## Problem to work on
Your output should be the entries below, from the first line up to and including the line with "def Group.resident (g", reproduced exactly and with no other lines.

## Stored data
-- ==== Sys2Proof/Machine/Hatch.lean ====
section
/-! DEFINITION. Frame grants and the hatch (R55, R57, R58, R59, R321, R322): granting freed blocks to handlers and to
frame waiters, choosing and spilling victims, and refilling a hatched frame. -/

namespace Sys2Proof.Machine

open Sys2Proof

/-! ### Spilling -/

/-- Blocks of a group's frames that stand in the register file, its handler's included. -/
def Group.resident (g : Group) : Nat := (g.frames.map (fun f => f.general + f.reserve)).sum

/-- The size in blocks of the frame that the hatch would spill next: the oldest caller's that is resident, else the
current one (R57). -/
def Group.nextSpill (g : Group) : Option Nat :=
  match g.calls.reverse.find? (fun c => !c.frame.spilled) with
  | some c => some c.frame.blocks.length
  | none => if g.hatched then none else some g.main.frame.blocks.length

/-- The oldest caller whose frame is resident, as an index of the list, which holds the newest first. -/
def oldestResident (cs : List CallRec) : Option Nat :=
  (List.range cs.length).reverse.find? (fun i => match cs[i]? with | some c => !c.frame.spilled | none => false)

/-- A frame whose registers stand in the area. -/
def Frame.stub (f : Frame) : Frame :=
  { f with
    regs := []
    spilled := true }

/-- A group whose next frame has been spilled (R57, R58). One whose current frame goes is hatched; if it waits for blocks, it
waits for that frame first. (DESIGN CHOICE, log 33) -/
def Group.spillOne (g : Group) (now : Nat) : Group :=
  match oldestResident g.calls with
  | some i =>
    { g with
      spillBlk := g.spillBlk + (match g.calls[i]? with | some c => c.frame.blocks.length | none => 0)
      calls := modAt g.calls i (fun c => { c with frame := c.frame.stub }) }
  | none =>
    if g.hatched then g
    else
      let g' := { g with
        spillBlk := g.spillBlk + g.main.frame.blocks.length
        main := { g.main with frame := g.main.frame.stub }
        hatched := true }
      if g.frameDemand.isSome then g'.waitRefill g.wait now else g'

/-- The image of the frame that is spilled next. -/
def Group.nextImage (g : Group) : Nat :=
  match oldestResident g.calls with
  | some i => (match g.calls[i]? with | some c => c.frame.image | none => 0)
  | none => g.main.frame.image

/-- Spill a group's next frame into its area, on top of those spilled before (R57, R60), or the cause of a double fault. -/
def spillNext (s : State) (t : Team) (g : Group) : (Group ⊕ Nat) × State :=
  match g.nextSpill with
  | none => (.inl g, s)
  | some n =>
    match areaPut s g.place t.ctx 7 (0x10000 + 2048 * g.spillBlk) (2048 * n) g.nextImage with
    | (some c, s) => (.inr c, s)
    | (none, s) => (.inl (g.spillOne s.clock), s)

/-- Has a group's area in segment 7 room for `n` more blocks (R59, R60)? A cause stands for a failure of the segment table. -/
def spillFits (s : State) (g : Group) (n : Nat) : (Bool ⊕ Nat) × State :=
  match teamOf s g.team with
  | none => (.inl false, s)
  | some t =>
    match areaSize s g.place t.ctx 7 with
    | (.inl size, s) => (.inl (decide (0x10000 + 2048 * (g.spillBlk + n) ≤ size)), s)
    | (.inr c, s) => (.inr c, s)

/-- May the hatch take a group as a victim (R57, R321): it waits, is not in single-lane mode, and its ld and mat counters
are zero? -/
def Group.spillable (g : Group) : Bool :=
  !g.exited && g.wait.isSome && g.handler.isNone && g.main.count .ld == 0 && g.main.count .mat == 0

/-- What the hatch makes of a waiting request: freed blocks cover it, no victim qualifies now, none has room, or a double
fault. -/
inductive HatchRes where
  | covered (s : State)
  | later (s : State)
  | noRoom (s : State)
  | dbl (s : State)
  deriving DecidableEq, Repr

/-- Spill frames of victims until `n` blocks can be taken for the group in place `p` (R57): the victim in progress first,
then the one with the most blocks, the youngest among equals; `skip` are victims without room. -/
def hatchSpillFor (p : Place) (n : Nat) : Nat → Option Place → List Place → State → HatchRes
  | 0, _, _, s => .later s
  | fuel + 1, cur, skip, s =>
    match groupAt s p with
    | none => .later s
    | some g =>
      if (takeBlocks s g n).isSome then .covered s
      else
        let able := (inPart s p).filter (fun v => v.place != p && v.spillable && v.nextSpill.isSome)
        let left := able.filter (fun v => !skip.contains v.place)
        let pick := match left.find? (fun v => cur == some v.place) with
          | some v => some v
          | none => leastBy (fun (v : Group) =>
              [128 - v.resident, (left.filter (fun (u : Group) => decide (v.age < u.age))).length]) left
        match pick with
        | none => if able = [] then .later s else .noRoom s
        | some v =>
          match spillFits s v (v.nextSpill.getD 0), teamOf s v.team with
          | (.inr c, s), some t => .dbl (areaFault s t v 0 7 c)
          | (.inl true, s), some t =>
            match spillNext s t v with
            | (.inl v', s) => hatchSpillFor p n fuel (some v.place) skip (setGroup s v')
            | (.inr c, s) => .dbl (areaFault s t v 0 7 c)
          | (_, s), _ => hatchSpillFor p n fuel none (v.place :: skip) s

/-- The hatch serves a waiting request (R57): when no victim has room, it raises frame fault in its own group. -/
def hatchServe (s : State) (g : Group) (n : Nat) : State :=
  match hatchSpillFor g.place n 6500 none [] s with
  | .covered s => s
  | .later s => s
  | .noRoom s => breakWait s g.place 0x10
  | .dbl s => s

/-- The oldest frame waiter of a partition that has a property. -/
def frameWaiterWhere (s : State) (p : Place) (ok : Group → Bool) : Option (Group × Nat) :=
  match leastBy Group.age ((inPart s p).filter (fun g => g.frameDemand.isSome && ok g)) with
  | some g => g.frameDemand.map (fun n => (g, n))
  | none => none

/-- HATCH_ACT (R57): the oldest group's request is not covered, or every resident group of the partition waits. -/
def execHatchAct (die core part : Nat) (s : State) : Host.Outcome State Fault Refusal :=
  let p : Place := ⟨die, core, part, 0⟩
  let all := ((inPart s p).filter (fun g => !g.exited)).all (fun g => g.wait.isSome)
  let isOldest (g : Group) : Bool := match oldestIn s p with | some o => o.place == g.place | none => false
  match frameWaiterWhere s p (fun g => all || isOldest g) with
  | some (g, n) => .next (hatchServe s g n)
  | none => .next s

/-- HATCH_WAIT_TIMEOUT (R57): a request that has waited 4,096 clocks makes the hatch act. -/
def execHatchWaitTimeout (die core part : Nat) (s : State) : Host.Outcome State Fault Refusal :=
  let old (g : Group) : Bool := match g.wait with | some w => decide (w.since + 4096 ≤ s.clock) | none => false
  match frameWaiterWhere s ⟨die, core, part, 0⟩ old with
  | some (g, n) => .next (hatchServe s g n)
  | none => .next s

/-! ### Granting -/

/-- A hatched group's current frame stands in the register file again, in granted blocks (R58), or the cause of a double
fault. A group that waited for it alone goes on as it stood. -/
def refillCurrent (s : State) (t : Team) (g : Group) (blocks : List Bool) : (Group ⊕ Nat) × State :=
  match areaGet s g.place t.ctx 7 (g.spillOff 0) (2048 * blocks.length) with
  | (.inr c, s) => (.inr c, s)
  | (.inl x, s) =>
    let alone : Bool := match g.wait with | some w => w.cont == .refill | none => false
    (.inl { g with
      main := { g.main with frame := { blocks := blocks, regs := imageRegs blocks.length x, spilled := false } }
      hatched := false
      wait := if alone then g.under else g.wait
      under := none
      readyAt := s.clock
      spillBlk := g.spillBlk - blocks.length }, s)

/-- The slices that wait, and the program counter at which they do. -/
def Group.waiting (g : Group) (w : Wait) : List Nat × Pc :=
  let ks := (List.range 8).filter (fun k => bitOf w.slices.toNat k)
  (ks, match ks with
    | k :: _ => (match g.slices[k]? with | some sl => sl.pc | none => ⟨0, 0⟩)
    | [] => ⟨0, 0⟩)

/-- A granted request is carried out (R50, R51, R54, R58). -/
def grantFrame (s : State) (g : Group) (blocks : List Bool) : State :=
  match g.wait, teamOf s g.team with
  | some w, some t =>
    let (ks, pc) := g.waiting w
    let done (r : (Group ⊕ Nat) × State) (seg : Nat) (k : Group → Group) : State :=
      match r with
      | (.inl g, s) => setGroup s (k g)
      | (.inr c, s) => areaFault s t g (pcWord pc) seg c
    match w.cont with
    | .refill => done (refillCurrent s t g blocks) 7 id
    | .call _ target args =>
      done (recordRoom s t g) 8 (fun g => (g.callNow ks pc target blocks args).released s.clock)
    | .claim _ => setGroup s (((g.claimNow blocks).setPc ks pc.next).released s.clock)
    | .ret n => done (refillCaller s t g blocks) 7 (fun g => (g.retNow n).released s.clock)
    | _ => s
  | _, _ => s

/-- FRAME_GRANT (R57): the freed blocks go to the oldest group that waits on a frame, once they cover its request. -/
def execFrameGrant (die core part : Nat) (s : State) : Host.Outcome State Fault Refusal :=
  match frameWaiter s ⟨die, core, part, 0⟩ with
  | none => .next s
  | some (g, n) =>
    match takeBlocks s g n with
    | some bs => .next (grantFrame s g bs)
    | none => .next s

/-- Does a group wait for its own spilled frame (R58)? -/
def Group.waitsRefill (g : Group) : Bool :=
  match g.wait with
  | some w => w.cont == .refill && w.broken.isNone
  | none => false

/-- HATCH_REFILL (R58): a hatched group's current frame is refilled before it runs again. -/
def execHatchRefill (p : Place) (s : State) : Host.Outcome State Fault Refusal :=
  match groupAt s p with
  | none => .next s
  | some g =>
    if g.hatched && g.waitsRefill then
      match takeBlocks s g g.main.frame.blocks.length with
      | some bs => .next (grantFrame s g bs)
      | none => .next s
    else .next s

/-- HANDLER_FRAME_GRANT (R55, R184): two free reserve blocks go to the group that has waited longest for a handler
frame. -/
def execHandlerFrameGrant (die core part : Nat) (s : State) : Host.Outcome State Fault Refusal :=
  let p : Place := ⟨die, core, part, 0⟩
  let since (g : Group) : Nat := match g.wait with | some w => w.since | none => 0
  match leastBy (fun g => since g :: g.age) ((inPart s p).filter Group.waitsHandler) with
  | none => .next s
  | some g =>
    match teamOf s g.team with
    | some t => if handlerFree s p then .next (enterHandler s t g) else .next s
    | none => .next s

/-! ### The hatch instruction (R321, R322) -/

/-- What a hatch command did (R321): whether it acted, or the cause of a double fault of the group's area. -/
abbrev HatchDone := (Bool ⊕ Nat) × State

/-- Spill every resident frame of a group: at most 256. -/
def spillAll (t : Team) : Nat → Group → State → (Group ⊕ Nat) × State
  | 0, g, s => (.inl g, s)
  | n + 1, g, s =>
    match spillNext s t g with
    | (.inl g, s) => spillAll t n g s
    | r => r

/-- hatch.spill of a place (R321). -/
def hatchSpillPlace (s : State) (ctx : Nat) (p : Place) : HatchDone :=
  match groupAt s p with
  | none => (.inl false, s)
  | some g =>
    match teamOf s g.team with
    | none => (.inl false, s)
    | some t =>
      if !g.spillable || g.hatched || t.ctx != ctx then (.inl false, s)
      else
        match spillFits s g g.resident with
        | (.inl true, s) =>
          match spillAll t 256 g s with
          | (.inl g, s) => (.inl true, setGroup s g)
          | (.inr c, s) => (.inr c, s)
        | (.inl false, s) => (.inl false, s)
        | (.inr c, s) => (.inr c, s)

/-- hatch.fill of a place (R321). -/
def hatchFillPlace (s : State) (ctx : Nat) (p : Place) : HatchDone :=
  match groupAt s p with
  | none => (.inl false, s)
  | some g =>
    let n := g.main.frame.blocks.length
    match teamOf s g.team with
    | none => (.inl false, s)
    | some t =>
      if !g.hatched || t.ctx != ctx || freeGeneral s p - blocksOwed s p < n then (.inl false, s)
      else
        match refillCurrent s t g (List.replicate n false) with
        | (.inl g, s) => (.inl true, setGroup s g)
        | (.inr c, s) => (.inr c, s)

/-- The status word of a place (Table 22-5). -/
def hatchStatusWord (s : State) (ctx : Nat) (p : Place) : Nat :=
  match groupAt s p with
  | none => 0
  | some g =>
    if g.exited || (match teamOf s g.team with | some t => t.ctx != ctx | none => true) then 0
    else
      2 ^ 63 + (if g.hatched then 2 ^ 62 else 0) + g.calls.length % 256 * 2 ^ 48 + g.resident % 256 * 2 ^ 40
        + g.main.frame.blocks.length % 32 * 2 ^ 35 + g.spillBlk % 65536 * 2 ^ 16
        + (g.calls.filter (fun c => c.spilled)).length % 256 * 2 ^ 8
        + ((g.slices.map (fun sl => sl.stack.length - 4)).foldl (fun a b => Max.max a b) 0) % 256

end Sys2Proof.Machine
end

## Solution to this exercise
-- ==== Sys2Proof/Machine/Hatch.lean ====
section
/-! DEFINITION. Frame grants and the hatch (R55, R57, R58, R59, R321, R322): granting freed blocks to handlers and to
frame waiters, choosing and spilling victims, and refilling a hatched frame. -/

namespace Sys2Proof.Machine

open Sys2Proof

/-! ### Spilling -/

/-- Blocks of a group's frames that stand in the register file, its handler's included. -/
def Group.resident (g : Group) : Nat := (g.frames.map (fun f => f.general + f.reserve)).sum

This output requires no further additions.